Winona LaDuke, two-time V.P. candidate for the Greens spoke on Tuesday night, November 1st, at the Minnesota Peacemakers Forum at a Methodist Church in Minneapolis.  About 300 people heard her pointedly discuss the indigenous struggle as it continues in the 21st Century.

Her central focus was on American identity and the right of self-determination:  Who are we as a nation?  What are our communities, our families, our relationships going to look like in 50 years?  And, most importantly, who gets to decide what happens on these crucial questions?   As a woman, as a Native, as part of a rural community, Winona brings a unique, and much needed point-of-view to the table.

With degrees from Antioch and Harvard, awards, accolades and her two years on the campaign trail, Winona now finds herself the director of a small land reclamation and economic development collective on the White Earth Reservation in northern Minnesota.  She also is the mother for five teenagers!  She knows what it’s about to “keep it real”.

Her message last night was strong and simple:  Do not wait for others to help make the change and right the wrongs.  (She didn’t quote Wellstone, but she could have:  “Be the change you believe in.”)   With her small cadre of Native entrepreneurs, she is not waiting for politicians in Washington or St. Paul to make things better on the White Earth Reservation.  She is actively working, lobbying and speaking out on the important issues facing her community:  who controls the land, whether genetically engineered wild rice should be introduced in Minnesota, developing renewable energy projects.

One quote stands out:  

I am a patriot.  But I am a patriot to this land, not to a flag.

 
She went on to describe how America’s character, our essential identity, is defined by our relationship to the land.  On that score, America’s history does not presage a happy outcome.  She questioned how sacred and eternal places like mountains could be named after individuals who are, after all, transitory and ephemeral, especially men whose life was all about destroying Natives and their traditional ways:  Mt. Mckay near Thunderbay, Harney Peak in Colorado, Amhearst in Massachusetts, who she claimed killed tens of thousands with his blankets laden with smallpox.  

She pointed out how, for Native people, ANWAR has always been referred to as “the place where life begins” because of the massive caribou migrations there.  And how, for a mere equivalent of 60 days of U.S. consumption, we are apparently willing to pump out the remains of—and massively disrupt—this ancient natural sanctuary.  She went on to chide America’s vaunted freedoms and democracy, delineating how Native people did not have a right of free exercise of religion until a1978 law expressly granted it to them.

It is this legacy, colonial, oppressive and worst of all, unrecognized and denied by generations, which has marked America’s great march westward into “manifest destiny.”  It is filled with unfortunate and poorly understood names for landmarks which denote our relationship to this land and to the indigenous people that lived there.  It is as if we are rubbing in their noses our total annihilation of Native culture and values, and doing it in willful ignorance.

And the struggle continues.  Today, White Earth is facing a major threat from genetically engineered “wild” rice.  Such genetic alterations can and would have serious consequences, not only for the quality of rice which is still hand-harvested, but also for the religious and spiritual dimensions that rice fulfills in their community.  Yet, unfortunately, neither the Minnesota legislature, nor the University of Minnesota, which are sponsoring the genetic research, seem inclined to listen to the Native point-of-view and are pressing ahead with plans to develop—and patent—a new type of rice plant.  

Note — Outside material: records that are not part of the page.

/-- The exact inverse, the unscramble and the flattening undo the product, the scramble and the folding, in turn. -/
theorem recoveredSeed_of_storageKey (hP : P.wf = true) {pin seed : Bank Byte} {skey : Bank Word}
    (hdet : (matP pin).det ≠ 0) (h : ∀ i, ((bankGet skey i).toNat : ℤ) = storageKey P pin seed i) :
    recoveredSeed P pin skey = unsignedSeq seed := by
  have hscramble : toRat (seedMatrix P pin seed)
      = scramble (toRat (toMatrix (unsignedSeq seed) (keySeedOffset P pin : ℤ))) (mixSeed P pin) .seed := rfl
  rw [recoveredSeed_eq, solution, toMatrix_skey_of_storageKey h, toRat_matMul,
    matInv_matMul _ (det4_toRat_productMatrix_ne_zero hP hdet), hscramble, Scrambler.unscramble_scramble,
    Scrambler.toSequence_toMatrix]

/-- A seed byte is in range, and its truncation to 64 bits is its zero extension. -/
theorem outOfByteRange_unsignedSeq (seed : Bank Byte) : outOfByteRange (unsignedSeq seed) = false := by
  rw [Bool.eq_false_iff, Ne, outOfByteRange_iff]
  rintro ⟨i, hi⟩
  have := unsignedSeq_bounds seed i
  omega

theorem bankGet_truncBank_unsignedSeq (seed : Bank Byte) (i : Fin 16) :
    bankGet (truncBank (unsignedSeq seed)) i = (bankGet seed i).setWidth 64 := by
  rw [truncBank, bankGet_bankOf, unsignedSeq]
  apply BitVec.eq_of_toNat_eq
  have := (bankGet seed i).isLt
  rw [BitVec.toNat_ofInt, BitVec.toNat_setWidth]
  omega

end Sys2Proof.Proofs.StorageKey

namespace Sys2Proof.Proofs

open Sys2Proof.Machine Sys2Proof.Claims Sys2Proof.Laws

/-- Settles O23: the offset is two digits of the sum in base 16, of which a byte keeps both. -/
theorem offsetIsBitsSevenToFour : Obligations.OffsetIsBitsSevenToFour := by
  intro pin c
  refine ⟨KeyMasking.ofs_eq pin c, ?_, StorageKey.pinTotal_le pin⟩
  rw [KeyMasking.ofs_eq, offset, BitVec.extractLsb'_toNat, BitVec.toNat_ofNat, Nat.shiftRight_eq_div_pow]
  omega

/-- Settles O25: the two paths of MASK, and the StorageKey as the sum of products, which is not truncated. -/
theorem maskWritesStorageKey : Obligations.MaskWritesStorageKey := by
  intro s
  refine ⟨fun h => ⟨_, _, StorageKey.exec_mask_of_nonsingular h, KeyMasking.holdsOffsets_offsetsOf s.pin, fun i j => ?_⟩,
    fun h => ⟨_, StorageKey.exec_mask_of_singular h, KeyMasking.holdsOffsets_offsetsOf s.pin⟩⟩
  rw [StorageKey.toNat_truncBank_storageKey Invariant.hw_wf, StorageKey.storageKey_eq_sum]

/-- Settles O26: the bound by the largest entry (`StorageKey.storageKey_bounds`), and T_LIMIT for the largest that is
admitted. -/
theorem storageKeyFitsRegister : Obligations.StorageKeyFitsRegister := by
  intro P pin seed i top hP htop
  obtain ⟨hlo, hhi⟩ := StorageKey.storageKey_bounds P pin seed i htop
  exact ⟨hlo, hhi, StorageKey.storageKey_lt hP pin seed i⟩

/-- Settles O27: the determinant of the product, of which R7 item 3 keeps one factor from being 0. -/
theorem productSingularIffPinSingular : Obligations.ProductSingularIffPinSingular :=
  StorageKey.det4_productMatrix_eq_zero_iff Invariant.hw_wf

/-- Settles O28: K'' is the exact solution (`StorageKey.product_mul_solution`), K its unscramble, and the output the
rounded entries of K from oK on. -/
theorem unmaskRecoversSeed : Obligations.UnmaskRecoversSeed := by
  intro s
  refine ⟨fun h => ⟨_, _, _, Matrix.of (StorageKey.solution Config.hw s.pin s.skey),
      Matrix.of (unscramble (StorageKey.solution Config.hw s.pin s.skey) (mixS s.pin) .seed),
      recoveredSeed Config.hw s.pin s.skey, StorageKey.exec_unmask_of_nonsingular h,
      KeyMasking.holdsOffsets_offsetsOf s.pin, StorageKey.product_mul_solution s.skey h, fun r c => ?_, fun r c => ?_,
      fun i => bankGet_bankOf _ i, StorageKey.outOfByteRange_iff _⟩,
    fun h => ⟨_, StorageKey.exec_unmask_of_singular h, KeyMasking.holdsOffsets_offsetsOf s.pin⟩⟩
  · exact Scrambler.unscramble_apply_scramblePi (StorageKey.solution Config.hw s.pin s.skey) (mixS s.pin) .seed r c
  · rw [StorageKey.recoveredSeed_eq, keySeedOffset, KeyMasking.ofs_eq, KeyMasking.mixSeed_eq, oK,
      Scrambler.toSequence_natCast, Matrix.of_apply]

/-- Settles O29: SKEY holds the StorageKey untruncated, from which UNMASK recovers the seed
(`StorageKey.recoveredSeed_of_storageKey`). -/
theorem maskUnmaskRoundTrip : Obligations.MaskUnmaskRoundTrip := by
  intro s h
  refine ⟨_, StorageKey.exec_mask_of_nonsingular h, fun t' hpin hskey => ?_⟩
  have hkey (i : Fin 16) : ((bankGet t'.skey i).toNat : ℤ) = storageKey Config.hw t'.pin s.seed i := by
    rw [hskey, hpin]
    exact StorageKey.toNat_truncBank_storageKey Invariant.hw_wf s.pin s.seed i
  have hdet : (matP t'.pin).det ≠ 0 := by rwa [hpin]
  have hseed := StorageKey.recoveredSeed_of_storageKey Invariant.hw_wf hdet hkey
  refine ⟨_, StorageKey.exec_unmask_of_nonsingular hdet, rfl, ?_, fun i => ?_⟩
  · rw [hseed, complete_flags, StorageKey.outOfByteRange_unsignedSeq]
  · rw [hseed, complete_seedOut, StorageKey.bankGet_truncBank_unsignedSeq]

end Sys2Proof.Proofs
end

section
/-! Proofs of the codec laws and of DEC_PIX (42_channel_codec.md R204, R209): the last bit of a pattern is the last bit
of its last digit's code, so overwriting it overwrites the last bit of the value. -/

namespace Sys2Proof.Proofs.PixelCodec

open Sys2Proof.Machine Sys2Proof.Claims Sys2Proof.Laws

/-! ## The codec laws (R204) -/

/-- The spec's pattern of a number decodes to it. -/
theorem decodes_channelCode {v : Nat} (h : v ≤ 999) : Decodes (channelCode v) v := by
  unfold channelCode
  split_ifs with hone htwo
  · exact ⟨0, 0, v, by omega, by omega, by omega, .inl ⟨rfl, rfl⟩⟩
  · exact ⟨0, v / 10, v % 10, by omega, by omega, by omega, .inr (.inl ⟨rfl, by omega⟩)⟩
  · exact ⟨v / 100, v / 10 % 10, v % 10, by omega, by omega, by omega, .inr (.inr ⟨rfl, by omega⟩)⟩

theorem decodeChannel_encodeChannel {v : Nat} (h : v ≤ 999) : decodeChannel (encodeChannel v) = some v := by
  rw [ChannelCodec.decodeChannel_eq_some_iff, ChannelCodec.toNat_encodeChannel h]
  exact decodes_channelCode h
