-- ==== Sys2Proof/Machine/Bits.lean ====
section
/-! DEFINITION. Integers, extension and byte order (00_scope.md R10 to R13). -/

namespace Sys2Proof.Machine

/-- `zext_n(v)` (00_scope.md R11). -/
def zext (n v : Nat) : Nat := v % 2 ^ n

/-- `sext_n(v)` (00_scope.md R11): two's complement. -/
def sext (n v : Nat) : Int :=
  let p := zext n v
  if p < 2 ^ (n - 1) then (p : Int) else (p : Int) - (2 ^ n : Nat)

/-- `x mod m` of an integer, in 0 to m-1 (00_scope.md R10). -/
def modPow (x : Int) (w : Nat) : Nat := (x % ((2 ^ w : Nat) : Int)).toNat

/-- `byte_i(v)` (00_scope.md R12). -/
def byteOf (v i : Nat) : Byte := BitVec.ofNat 8 (v >>> (8 * i))

/-- `trunc(x)`, round toward zero (00_scope.md R13). -/
def trunc (q : Rat) : Int := q.num.tdiv q.den

/-- `MemRead` (00_scope.md R14): n bytes from offset `a`, the byte at the lowest offset least significant (R12, R67). -/
def memRead (space : Nat → Byte) (a : Nat) : Nat → Nat
  | 0 => 0
  | n + 1 => (space a).toNat + 256 * memRead space (a + 1) n

end Sys2Proof.Machine
end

LaDuke finished by asking:  

How do we get beyond this kind of legacy?  How do we renew that which is sacred?  How do we recover our relationships with each other?

 
Not by trusting others to bring us the answers or waiting for politicians to do the job.  “The onus is on us,” she reinforced.  “Do not relinquish your power.  Do not allow them to take your voices.  And do not allow them to take your vote.”

Winona LaDuke spoke fluid, proud and certain of the basic truth that we need to get a better plan.  We need to have a real—and sustainable—vision of what our future will be like.  And we need to do it now:  on land, on food, on energy, and especially on who decides these important issues.   As one who has survived the massive and continuous onslaught of America’s destructive colonialism, she has experienced first-hand the devastation that a mono-cultural, unfeeling market economy lorded over by greedy corporate and political elites can have at the level of community.  She has been to the brink, witnessed the despair, isolation and poverty that accrues to those left in the wake of unsustainable development.

We would be wise to follow her words:  The onus is on us, before it is too late.  We need a better plan.  We need a better vision of what we want our communities to be like in 50 years.  And we need to start working on it now.